Il re Alessandro è l’autorevole Juan Francisco Gatell, avvezzo ai ruoli mozartiani, che interpreta il deus ex machina che risolve la situazione sciogliendola nel lieto fine e rappresenta l’autorità e il potere illuminato pronto a rivedere le sue posizioni.

Aminta è Miriam Albano, soprano dalla voce brillante e fluida che tratteggia un personaggio diviso fra la ragione personale e la ragione di stato, diviso fra l’amore per Elisa e i suoi obblighi. Leggero e di splendente timbro mozartiano il soprano Francesca Pia Vitale nel ruolo della passionale ninfa Elisa, innamorata di Aminta.
Molto pulito il timbro del soprano Benedetta Torre (al doppio debutto, all’Opera e nel ruolo) che interpreta la principessa Tamiri, personaggio molto coraggioso e convinta delle proprie scelte che induce Alessandro a ricevere le proprie posizioni. Bravo anche Krystian Adam, tenore che interpreta Agenore, uomo di corte e di fiducia di Alessandro che al tempo stesso ne è servitore, ma vittima.
Sempre leggera e leggiadra, fantasiosa, la direzione di Manlio Benzi sul podio che legge con efficacia la cristallina partitura mozartiana.
Un piccolo gioiello proposto in un allestimento che vede la natura come mezzo di affermazione di sé stessi, un “parametro per riflettere sull’identità” spiega la regista. L’allestimento convince per l’essenziale semplicità e freschezza con le scene minimaliste ed efficaci di Gregorio Zurla: l’opera si apre in una sorta di tableux vivant bucolico incorniciato con Aminta ed Elisa.
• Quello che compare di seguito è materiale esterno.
-- ==== Sys2Proof/Certificates/Slice0/Obligations.lean ====
section
/-! DEFINITION. The statements for the provers: what a step is, what every step keeps, what the derived
values and the arithmetic are, and what each command does to the state. Each docstring names the rules of
spec/ it formalises, or the log entry of a choice of the model's. -/

open Sys2Proof Sys2Proof.Machine

/-! ## The step and its invariants -/

/-- A step runs the command at the front of the queue on the state with the queue's rest; with an empty
queue the block idles (entry 1, a choice of the model). -/
def Obligations.StepRunsTheFrontCommand : Prop :=
  (∀ (c : Instr) (rest : List Instr) (s : State),
    step { s with pending := c :: rest } = exec c { s with pending := rest }) ∧
  ∀ s : State, s.pending = [] → step s = .next s

/-- No command stops the controller, and none touches the queue of waiting commands (entries 1 and 2). -/
def Obligations.EveryCommandAnswersANextState : Prop :=
  ∀ (c : Instr) (s : State), ∃ t, exec c s = .next t ∧ t.pending = s.pending

/-- Every invariant below holds of the state after reset. -/
def Obligations.InvariantsHoldAtReset : Prop :=
  State.reset.Capacities ∧ State.reset.Controlled ∧ State.reset.ListSound ∧ State.reset.SightingsSound ∧
  State.reset.MarksSound ∧ State.reset.LocationsSound ∧ State.reset.StandingsSound ∧
  State.reset.EvidenceSound

/-- Every queue, list and table keeps within its capacity and every counter and setting within its range
(R2, R8, R11, R52, R56, R66, R70, R73, R85, R97, R102, R130, R135, R143, R155, R156, R159, R161, R163, R176). -/
def Obligations.CapacitiesAreKept : Prop :=
  ∀ s t : State, s.Capacities → s.Controlled → step s = .next t → t.Capacities

/-- The run, the sweep, the jobs, the read queue, the timer, dormancy and the link's slots keep their
relations (R12, R22, R54, R61, R65, R70, R72, R73, R77, R78, R102, R157, R161, R164). -/
def Obligations.ControlIsKept : Prop :=
  ∀ s t : State, s.Controlled → step s = .next t → t.Controlled

/-- The expected list keeps its ranks, its shelf order and its load record, and every code stands once in
the expected and foreign lists (R17, R18, R19). -/
def Obligations.ListIsKept : Prop :=
  ∀ s t : State, s.Controlled → s.SightingsSound → s.ListSound → step s = .next t → t.ListSound

/-- Reads, sightings and offers keep their codes, kinds and stamps (R18, R51, R70, R71, R90, R91). -/
def Obligations.SightingsAreKept : Prop :=
  ∀ s t : State, s.Controlled → s.ListSound → s.SightingsSound → step s = .next t → t.SightingsSound

/-- The three count marks, IN_SWEEP, LENT_SINCE and RETURNED_SINCE, are held only as R16, R31, R119, R120 and R127
allow: MarksSound has a clause on each, and one on LOADING, where all are clear. -/
def Obligations.MarksAreKept : Prop :=
  ∀ s t : State, s.Controlled → s.ListSound → s.SightingsSound → s.MarksSound → step s = .next t →
    t.MarksSound

/-- The location records follow the sweep, and placements stand on counted locations of the run (R11, R12,
R13, R42). -/
def Obligations.LocationsAreKept : Prop :=
  ∀ s t : State, s.Capacities → s.Controlled → s.ListSound → s.SightingsSound → s.LocationsSound →
    step s = .next t → t.LocationsSound
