-- ==== Sys2Proof/Tests/Slice0.lean ====
section
/-! SUPPORT. Tests of one event each, with the values the spec gives, and witnesses that the hypotheses of
the statements can be met, each clause at a boundary of its range. -/

namespace Sys2Proof.Tests

open Sys2Proof Sys2Proof.Machine

/-! ## Helpers -/

/-- The state an outcome answers. -/
def after : Host.Outcome State Fault Refusal → State
  | .next t => t
  | _ => State.reset

/-- A state with a request ready to be taken. -/
def holding (s : State) (r : Request) (d : Terminator) : State :=
  { s with link := { s.link with
      slot := some { req := r, disp := d }, reply := .empty, filing := false, barrier := none } }

/-- The request of `holding` can be taken: the hypothesis of every statement about a request. -/
theorem witness_canTake (s : State) (r : Request) (d : Terminator) : CanTake (holding s r d) r d :=
  ⟨rfl, rfl, rfl, rfl⟩

/-- The reply an event of a controller with a free transmitter sends: its status and fields. -/
def sent (s : State) : Option (StatusCode × List Field) :=
  match s.link.sending with
  | some (.reply r) => some (r.code, r.fields)
  | _ => none

/-- An expected entry with no count state. -/
def entry (rank code shelf : Nat) : Entry :=
  { rank := rank, code := BitVec.ofNat 64 code, shelf := shelf, watch := false, status := .available,
    placement := none, shelfStanding := .none, runStanding := .none, inSweep := false, lentSince := false,
    returned := .clear }

/-- A placement of sweep 1 with one read. -/
def placed (l : Loc) (x : Option Nat) (e : Nat) : Placement :=
  { loc := l, position := x, strength := e, reads := 1, sweep := 1 }

/-- One bay of two shelves, 600 mm wide, with two items. -/
def geometry : Geometry := { bays := 1, levels := 2, width := 600, items := 2 }

/-- The Count Table in LOADING with nothing filed. -/
def loadingTable : CountTable :=
  { CountTable.cleared with run := .loading, geometry := some geometry }

/-- The controller in LOADING. -/
def loading : State := { State.reset with table := loadingTable }

/-- The sealed Count Table: item 5 on shelf 1 and item 9, watched, on shelf 2. -/
def openTable : CountTable :=
  { loadingTable with
    run := .opened, load := { nextRank := 0, filed := 2, prevShelf := some 2 },
    entries := [entry 1 5 1, { entry 2 9 2 with watch := true }], cursor := 1 }

/-- The controller in OPEN with no sweep. -/
def opened : State := { State.reset with table := openTable }

/-- The controller with sweep 1, a NEW sweep of shelf 1, open. -/
def sweeping : State := opened.openSweep (.shelf 1) .new

/-- The sweep of `sweeping` ended. -/
def finalizing : State := sweeping.endSweep

/-- A read of item `code`, stamped in sweep 1 of shelf 1. -/
def stamped (code : ItemCode) (strength : BitVec 8) (x : Nat) : StampedRead :=
  { code := code, strength := strength, antenna := .front, position := x, target := .shelf 1, sweep := 1 }

/-- The sweep of `finalizing` with item 5 read at 100 mm with weight 20 and a foreign item 7 at 200 mm with
weight 10. -/
def folded : State := ((finalizing.foldRead (stamped 5 60 100)).foldRead (stamped 7 50 200))

/-- The commit of that sweep in flight. -/
def committing : State := folded.handOff (.shelf 1) .new 8

/-- The commit of `committing`. -/
def commitOf : Commit :=
  { number := 1, target := .shelf 1, mode := .new,
    offers := [{ code := 5, kind := .listed 1, position := some 100, strength := 20, reads := 1 },
      { code := 7, kind := .foreign, position := some 200, strength := 10, reads := 1 }],
    ranks := [1], facts := SweepFacts.cleared }

/-- ORDER after the commit event of `committing`, the job of shelf 1 in flight. -/
def ordering : State := committing.commitEvent commitOf

/-- A run with both shelves counted, and it CLOSING. -/
def closing : State :=
  State.beginClose
    { opened with table := { openTable with
        shelves := List.replicate 96 { LocRecord.cleared with state := .swept, sweepCount := 1 }
        entries := [{ entry 1 5 1 with placement := some (placed (.shelf 1) (some 100) 20) }, entry 2 9 2] } }

/-! ## The step, well-formedness and decoding -/

/-- An ill-formed term is refused, a character that is no terminator is not. -/
theorem test_wellFormed :
    WellFormed (.uartCharacter (asc ';')) = false ∧ WellFormed (.uartCharacter (asc '?')) = false ∧
    WellFormed (.uartCharacter (asc '=')) = false ∧ WellFormed (.uartCharacter (asc 'R')) = true := by
  decide

/-- The front command runs on the queue's rest; an empty queue idles. -/
theorem test_step :
    (after (step { State.reset with pending := [.modeSwitchChange .localMode, .callPress] })).pending =
      [.callPress] ∧
    State.reset.pending = [] ∧ after (step State.reset) = State.reset := by decide

/-- No row of the table gives bits. -/
theorem test_decode : decodeTableWord 16 0x5242 = none ∧ State.reset.withFetchWord 16 0x5242 = State.reset := by
  decide

/-! ## Power-on, reset and invariants -/

/-- Power-on returns every block of a busy controller to its power-on value (R1, R153, R163). -/
theorem test_powerOn :
    after (exec (.powerOn .baud115200 .localMode) sweeping) =
      { State.reset with
        link := { State.reset.link with baud := .baud115200 }, panel := { State.reset.panel with
          switch := .localMode } } ∧
    State.reset.link.settings.tolerance = 30 := by decide

/-- A list of cleared records reads as cleared. -/
theorem cleared_getD (k n : Nat) :
    (List.replicate k LocRecord.cleared).getD n LocRecord.cleared = LocRecord.cleared := by
  simp only [List.getD_eq_getElem?_getD, List.getElem?_replicate]
  split <;> rfl

/-- The Count Table of a RECOUNT of shelf 1 in COMMIT, of three shelves with two counted: item 5 placed on
shelf 1 and lent since, item 6 returned during the recount, items 9 and 10 placed on shelf 2. -/
def recountTable : CountTable :=
  { CountTable.cleared with
    run := .opened, geometry := some { geometry with levels := 3, items := 4 },
    load := { nextRank := 0, filed := 4, prevShelf := some 2 }, cursor := 3, sweepNumber := 7,
    shelves := { LocRecord.cleared with state := .sweeping, sweepCount := 1 } ::
      { LocRecord.cleared with state := .swept, sweepCount := 1 } :: List.replicate 94 LocRecord.cleared,
    entries :=
      [{ entry 1 5 1 with
          status := .onLoan, placement := some (placed (.shelf 1) (some 100) 20), shelfStanding := .inOrder, lentSince := true },
        { entry 2 6 1 with returned := .setDuring },
        { entry 3 9 2 with
          watch := true, placement := some (placed (.shelf 2) (some 5) 30), shelfStanding := .inOrder,
          inSweep := true },
        { entry 4 10 2 with
          placement := some (placed (.shelf 2) (some 6) 40), shelfStanding := .inOrder, inSweep := true }] }

/-- The commit in flight in `recounting`: item 9 outweighs its placement, item 10 does not. -/
def recountCommit : Commit :=
  { number := 7, target := .shelf 1, mode := .recount,
    offers := [{ code := 9, kind := .listed 3, position := some 7, strength := 31, reads := 1 },
      { code := 10, kind := .listed 4, position := some 8, strength := 31, reads := 1 }],
    ranks := [3, 4], facts := SweepFacts.cleared }

/-- A sighting with front weight 31. -/
def heard (code rank x : Nat) : Sighting :=
  { newSighting (BitVec.ofNat 64 code) (.listed rank) with reads := 1, moment := 31 * x, front := 31 }

/-- The RECOUNT in COMMIT, its event waiting in the queue. -/
def recounting : State :=
  { State.reset with
    pending := [.commit]
    table := recountTable
    sweep := { SweepUnit.cleared with
      phase := .commit, sightings := [heard 9 3 7, heard 10 4 8], inFlight := some recountCommit
      record := { OpenRecord.cleared with
        number := 7, target := some (.shelf 1), mode := some .recount, bleed := some 8, sighted := 2 } } }

/-- The records of `recounting`: shelf 1 SWEEPING, shelf 2 SWEPT, every other location cleared. -/
theorem recounting_recordAt (l : Loc) : recounting.table.recordAt l =
    if l = .shelf 1 then { LocRecord.cleared with state := .sweeping, sweepCount := 1 }
    else if l = .shelf 2 then { LocRecord.cleared with state := .swept, sweepCount := 1 }
    else LocRecord.cleared := by
  match l with
  | .shelf 0 => rfl
  | .shelf 1 => rfl
  | .shelf 2 => rfl
  | .shelf (n + 3) => rw [if_neg (by simp), if_neg (by simp)]; exact cleared_getD 94 n
  | .loose 0 => rfl
  | .loose (n + 1) => rw [if_neg (by simp), if_neg (by simp)]; exact cleared_getD 8 n

/-- The location records of `recounting` are sound. -/
theorem recounting_locations : recounting.LocationsSound where
  sweeping l := by
    rw [recounting_recordAt, show recounting.sweep.record.target = some (.shelf 1) from rfl]
    by_cases h : l = .shelf 1
    · subst h; decide
    · by_cases h2 : l = .shelf 2
      · subst h2; decide
      · simp [h, h2, LocRecord.cleared]; exact fun _ => Ne.symm h
  unswept l := by
    rw [recounting_recordAt]; (repeat' split) <;> intro h <;> first | rfl | exact absurd h (by decide)
  swept l := by
    rw [recounting_recordAt]; (repeat' split) <;> intro h <;> first | decide | exact absurd h (by decide)
  target _ l h := by
    rw [show recounting.sweep.record.target = some (.shelf 1) from rfl] at h
    cases h; decide
  placements p h := by
    rcases h with ⟨e, he, hp⟩ | ⟨f, hf, _⟩
    · have : p ∈ [placed (.shelf 1) (some 100) 20, placed (.shelf 2) (some 5) 30,
          placed (.shelf 2) (some 6) 40] := by
        have : ∀ e ∈ recounting.table.entries, ∀ p ∈ e.placement, p ∈ [placed (.shelf 1) (some 100) 20,
          placed (.shelf 2) (some 5) 30, placed (.shelf 2) (some 6) 40] := by decide
        exact this e he p hp
      have good : ∀ p ∈ [placed (.shelf 1) (some 100) 20, placed (.shelf 2) (some 5) 30,
          placed (.shelf 2) (some 6) 40],
          recounting.table.hasLoc p.loc = true ∧ 1 ≤ (recounting.table.recordAt p.loc).sweepCount ∧
          (p.position = none ↔ p.strength = 0) ∧
          ∀ x ∈ p.position, p.loc.isShelf = true ∧ x ≤ recounting.table.pMax.getD 0 := by decide
      exact good p this
    · exact absurd hf (by rw [show recounting.table.foreign = [] from rfl]; simp)

/-- The expected list of `recounting` is sound. -/
theorem recounting_list : recounting.ListSound where
  ranks := by decide
  codes := by decide
  nonzero := by decide
  shelves := by decide
  onShelves := by decide
  emptyRun := by decide
  loading h := absurd h (by decide)
  isSealed := by decide

/-- The queues, tables and counters of `recounting` are in their ranges. -/
theorem recounting_capacities : recounting.Capacities where
  buffer := by decide
  refusals := by decide
  reports := by decide
  allowance := by decide
  settings := by unfold Settings.InRange; decide
  queue := by decide
  port := by decide
  sightings := by unfold Sighting.InRange; decide
  record := by unfold SweepFacts.InRange Outcomes.InRange; decide
  idleTimer n h := by cases h
  inFlight c h := by cases h; unfold SweepFacts.InRange; decide
  geometry g h := by cases h; unfold Geometry.InRange; decide
  foreign := ⟨by decide, by decide, fun f h => absurd h (List.not_mem_nil)⟩
  records := by unfold SweepFacts.InRange; decide
  cursor := by decide
  sweepNumber := by decide
  jobs := ⟨by decide, fun n h => by cases h⟩
  monitor := ⟨by decide, by decide, fun c => by cases c <;> decide⟩
  evidence := by decide
  buzzer := by decide

/-- The blocks of `recounting` stand to one another as they must. -/
theorem recounting_controlled : recounting.Controlled where
  sweepInOpenRun := by decide
  queueWhileFolding := by decide
  tableWhileClaimed := by decide
  timerInOpen := by decide
  bleedCaptured := by decide
  commitInFlight := ⟨by decide, fun c h => by cases h; decide⟩
  shelfJobInOrder := ⟨by decide, fun t => by
    rw [show recounting.order = OrderUnit.cleared from rfl]; simp [OrderUnit.cleared]⟩
  runJobInClosing := by decide
  geometryInRun := by decide
  dormantWhenIdle := by decide
  filingHoldsSlot h := absurd h (by decide)
  barrierHoldsSlot b h := by rw [show recounting.link.barrier = none from rfl] at h; cases h
  allowanceReserved := ⟨by
    rw [show recounting.link.allowance = 0 from rfl, show recounting.link.reply = .empty from rfl]
    simp, by decide⟩

/-- The sightings and offers of `recounting` are sound. -/
theorem recounting_sightings : recounting.SightingsSound where
  codes := by decide
  kinds := by decide
  offers c h := by
    cases h
    refine ⟨by decide, fun o ho => ?_⟩
    rcases List.mem_cons.1 ho with rfl | ho
    · exact ⟨by decide, by decide, by decide, fun x hx => by cases hx; decide⟩
    · rcases List.mem_singleton.1 ho with rfl
      exact ⟨by decide, by decide, by decide, fun x hx => by cases hx; decide⟩
  nonzero := by decide
  stamps := by decide

/-- The standings of `recounting` are sound. -/
theorem recounting_standings : recounting.StandingsSound where
  shelf e he := by
    have : ∀ e ∈ recounting.table.entries, e.shelfStanding ≠ .none ↔
        ∃ p ∈ e.placement, p.loc.isShelf = true ∧ p.position.isSome = true := by decide
    rw [this e he]
    constructor
    · rintro ⟨p, hp, h1, h2⟩
      cases hl : p.loc with
      | shelf t => exact ⟨p, t, hp, hl, h2⟩
      | loose i => rw [hl] at h1; cases h1
    · rintro ⟨p, t, hp, hl, h2⟩; exact ⟨p, hp, by rw [hl]; rfl, h2⟩
  pending := by
    intro e he h
    have : ∀ e ∈ recounting.table.entries, e.shelfStanding ≠ .pending := by decide
    exact absurd h (this e he)
  closedRun h := absurd h (by decide)
  openRun := by decide
  shelfWalk t h := by cases h
  runWalk h := absurd h (by decide)

/-- A state of a RECOUNT in COMMIT meets every invariant, and a step of it answers a next state: the
hypotheses of the statements on what every step keeps, of those on the commit event, and of those on the
totals and the counts of a location. -/
theorem witness_invariants :
    recounting.Capacities ∧ recounting.Controlled ∧ recounting.ListSound ∧ recounting.SightingsSound ∧
    recounting.MarksSound ∧ recounting.LocationsSound ∧ recounting.StandingsSound ∧
    recounting.EvidenceSound ∧ recounting.sweep.phase = .commit ∧
    recounting.sweep.inFlight = some recountCommit ∧ recounting.table.run.hasVerdicts = true ∧
    recounting.table.items = some 4 ∧ recounting.table.sweepCount 3 = 0 ∧
    (∃ t, exec .commit recounting = .next t) ∧ ∃ t, step recounting = .next t :=
  ⟨recounting_capacities, recounting_controlled, recounting_list, recounting_sightings,
    ⟨by decide, by decide, by decide, by decide, by decide⟩, recounting_locations, recounting_standings, rfl, by decide,
    by decide, by decide, by decide, by decide, ⟨_, rfl⟩, ⟨_, rfl⟩⟩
Il primo atto è ambientato nella natura, rappresenta la libertà e la felicità, in contrapposizione al secondo atto che si svolge nel palazzo di corte, fra elegante mobilio e colonnati che rappresentano simbolicamente la costrizione del potere. Per il lieto fine, con il trionfo di amore, spazio di nuovo al paesaggio bucolico dell’Arcadia. Calorosi applausi del numeroso pubblico anche in occasione dell’ultima recita.